На одной станции в купе вошел английский летчик, сбитый в недавнем воздушном бою над тундрой. Сам он выбросился с парашютом из кабины горящей "аэрокобры" и упал в болото неподалеку от станции. Солдаты вытащили его из чарусной пади, и теперь он направлялся на свой аэродром.
Англичанин вошел в купе, волоча за собой тяжелый меховой комбинезон, облепленный зеленым болотным цветением. У летчика было приятное лицо с юношеским румянцем во всю щеку и жидкие светлые волосы, гладко зачесанные к затылку. Уши, наверное, были обморожены и шелушились.
Летчик внес в купе едкий запах авиационного бензина и горелой кожи комбинезона. Он и сам, очевидно, понял это и, вежливо склонив голову, обратился в сторону женщины:
Достав смятую пачку сигарет, на которой была изображена охота на тигра в джунглях, летчик повертел в пальцах сигарету, но так и не закурил. Плечи у него вдруг как-то опустились, и он устало закрыл лицо ладонью. Может быть, ему сейчас вспомнилась снежная пыль взлетной площадки, холодный штурвал разбитой "аэрокобры", свистящие языки пламени, рвущиеся из моторов.
И когда он отвел ладонь, то вместо моложавого лица беззаботного томми Пеклеванный увидел по-стариковски хмурое лицо с плотно стиснутыми губами.
Англичанин провел рукой по волосам и сказал глухим голосом:
- К дьяволу! Здесь могут летать одни русские. Поверьте - это не только мое мнение. Я хорошо знаю, что такое "люфтваффе", и меня уже два раза сбивали. Но это было над Ла-Маншем. Я счастливый - мне повезло и в третий раз. Здесь.
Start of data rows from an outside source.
-- ==== Sys2Proof/Syntax.lean ====
section
/-! DEFINITION. The commands of the block, one constructor per row of the opcode table (30_encoding.md R91). A command has
no operand bits: its operands are the argument registers (R90, R94). -/
namespace Sys2Proof

/-- The seven commands (30_encoding.md R91). The reserved `OP = 0` (R92) is no command of the table: the decoder rejects
it by name, and the machine runs it as R93 says. -/
inductive Instr where
  /-- `DECODE_TAG`, OP 1: decode the tag field at an offset of the source buffer (40_tag_codec.md R124). -/
  | decodeTag
  /-- `ENCODE_TAG`, OP 2: write the shortest field of a tag (40_tag_codec.md R128). -/
  | encodeTag
  /-- `DECODE_LENGTH`, OP 3: decode the length field at an offset of the source buffer (41_length_codec.md R154). -/
  | decodeLength
  /-- `ENCODE_LENGTH`, OP 4: write the shortest field of a length (41_length_codec.md R156). -/
  | encodeLength
  /-- `PARSE`, OP 5: split the source buffer into token records (42_parse.md R183). -/
  | parse
  /-- `SERIALIZE`, OP 6: write the tokens of a token list as wire bytes (43_serialize.md R214). -/
  | serialize
  /-- `FIND`, OP 7: return the first token with a given tag (44_find.md R242). -/
  | find
deriving DecidableEq, Repr

end Sys2Proof
end

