-- ==== Sys2Proof/Certificates/Slice0/Obligations.lean ====
section
/-! DEFINITION. The statements for the provers. Each docstring names the rules of spec/ it formalises; where a clause is the
model's choice, it names the log entry. -/

open Sys2Proof Sys2Proof.Machine

/-! ## The command word and the step -/

/-- 30_encoding.md R90, R91, R92: the command is the one of bits [2:0]; 0 is the reserved opcode; bits [31:3] are ignored. -/
def Obligations.CommandWordNamesItsCommand : Prop :=
  ∀ w : Word,
    (w.toNat % 8 = 0 → decode w = .error .reservedOp) ∧ (w.toNat % 8 = 1 → decode w = .ok .decodeTag)
    ∧ (w.toNat % 8 = 2 → decode w = .ok .encodeTag) ∧ (w.toNat % 8 = 3 → decode w = .ok .decodeLength)
    ∧ (w.toNat % 8 = 4 → decode w = .ok .encodeLength) ∧ (w.toNat % 8 = 5 → decode w = .ok .parse)
    ∧ (w.toNat % 8 = 6 → decode w = .ok .serialize) ∧ (w.toNat % 8 = 7 → decode w = .ok .find)

/-- 30_encoding.md R91, R92 on concrete command words, among them G3's 0xFFFFFFFD. -/
def Obligations.SampleCommandWordsDecode : Prop :=
  decodeTableWord 32 0x00000001 = some .decodeTag ∧ decodeTableWord 32 0x00000002 = some .encodeTag
  ∧ decodeTableWord 32 0x00000003 = some .decodeLength ∧ decodeTableWord 32 0x00000004 = some .encodeLength
  ∧ decodeTableWord 32 0xFFFFFFFD = some .parse ∧ decodeTableWord 32 0x80000006 = some .serialize
  ∧ decodeTableWord 32 0x0000000F = some .find ∧ decodeTableWord 32 0xFFFFFFF8 = none

/-- 10_state.md R34: while the engine is not in IDLE, its one step is the step of the command in `CMD`. What the machine adds
around it is whose turn it is, which is the model's (log 3, log 13). -/
def Obligations.StepRunsTheCommandInCmd : Prop :=
  ∀ (s : State) (i : Instr), decode (cmdWord s.regs) = .ok i → s.eng.st ≠ .idle →
    (s.env.sched = [] → step s = exec i s)
    ∧ (∀ l, s.env.sched = .engine :: l → step s = exec i (s.withSched l))
    ∧ (∀ l, s.env.sched = .poll :: l → s.regs.busy = true → step s = exec i s)

/-- 30_encoding.md R92: `OP = 0` is the only reserved encoding; it is accepted as a command start and ends with BadArgument, with
no memory access and no result. -/
def Obligations.ReservedOpEndsWithBadArgument : Prop :=
  (∀ w : Word, decode w = .error .reservedOp ↔ w.toNat % 8 = 0)
  ∧ ∀ (s : State) (w : Word), w.toNat % 8 = 0 → s.regs.busy = false → s.env.sched = [] →
    let s1 := hostMove (.regWrite s.plat.blockBase .word w) s
    s1.regs.busy = true ∧ s1.eng.st = .dispatch ∧ s1.mem = s.mem
    ∧ ∃ t, step s1 = .next t ∧ t.eng.st = .idle ∧ statusWord t.regs = 0x102#32 ∧ cmdWord t.regs = 0#32
      ∧ t.mem = s.mem ∧ t.regs.res0 = 0 ∧ t.regs.res1 = 0 ∧ t.regs.res2 = 0 ∧ t.regs.res3 = 0

/-- 10_state.md R35 and 60_exceptions.md R292: an idle engine holds its state. That the model's step then answers the same state is
its choice (log 2). -/
def Obligations.IdleEngineHoldsItsState : Prop :=
  ∀ s : State, s.eng.st = .idle → s.env.sched = [] → step s = .next s

/-- 10_state.md R32, R36: in an FSM state the running command has no rule for, the model stops, naming the unused codes apart.
That it stops by these faults is its choice (log 10). -/
def Obligations.StatesWithoutARuleStop : Prop :=
  ∀ (i : Instr) (s : State), s.eng.st ≠ .idle → usesState i.op s.eng.st = false →
    (s.eng.st = .unusedE ∨ s.eng.st = .unusedF → exec i s = .fault .unusedFsmCode)
    ∧ (s.eng.st ≠ .unusedE → s.eng.st ≠ .unusedF → exec i s = .fault .noRule)

/-! ## The register port and reset -/

/-- 10_state.md R24: the effects of an accepted `CMD` write, in one atomic action. Memory is not among them. -/
def Obligations.AcceptedCmdWriteStartsTheCommand : Prop :=
  ∀ (s : State) (w : Word), s.regs.busy = false →
    let t := hostMove (.regWrite s.plat.blockBase .word w) s
    t.regs = { s.regs with
      op := w.extractLsb' 0 3, busy := true, done := false, err := 0, res0 := 0, res1 := 0, res2 := 0, res3 := 0 }
    ∧ t.eng =
      { st := .dispatch, off := 0, acc := 0, first := false, nrem := 0, tstart := 0, vstart := 0, ctag := 0, clen := 0,
        cnt := 0, wcnt := 0, k := 0, recBuf := Vector.replicate 12 0, ebuf := Vector.replicate 5 0, en := 0, ei := 0,
        fld := .tag, j := 0, vaddr := 0 }
    ∧ t.mem = s.mem ∧ t.plat = s.plat

/-- 10_state.md R21, R22, 70_reset_and_hazards.md R304, 92_eei_decisions.md D25: a register write has no effect while BUSY, unless
it is an aligned 32-bit write, at a reserved slot, and at a read-only register. D25 names only sub-word and misaligned accesses; that one
wider than 32 bits is ignored too is the model's choice (log 12). -/
def Obligations.RegisterWritesThatAreIgnored : Prop :=
  ∀ (s : State) (a w : Word) (width : Width),
    (s.regs.busy = true → hostMove (.regWrite a width w) s = s)
    ∧ (width ≠ .word → hostMove (.regWrite a width w) s = s)
    ∧ ((a - s.plat.blockBase).toNat % 4 ≠ 0 → hostMove (.regWrite a width w) s = s)
    ∧ ((a - s.plat.blockBase).toNat ∈ [0x04, 0x24, 0x28, 0x2C, 0x30, 0x34, 0x38, 0x3C] →
        hostMove (.regWrite a width w) s = s)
Но зато и такой обстановки, как здесь, еще нигде я не встречал… Эти ночи без сна, эти снежные заряды, эти наглые фрицы, которые не сворачивают с курса даже тогда, когда идешь на них в лоб!.. Нет, здесь небо не по мне!..
Он отцепил от ремня плоскую флягу, обтянутую кожей, и ко всем запахам, принесенным летчиком в купе, примешался еще один - запах крепкого ямайского рома. Англичанин вытер губы и, устало махнув рукой, повторил, ни к кому не обращаясь:
- К дьяволу!..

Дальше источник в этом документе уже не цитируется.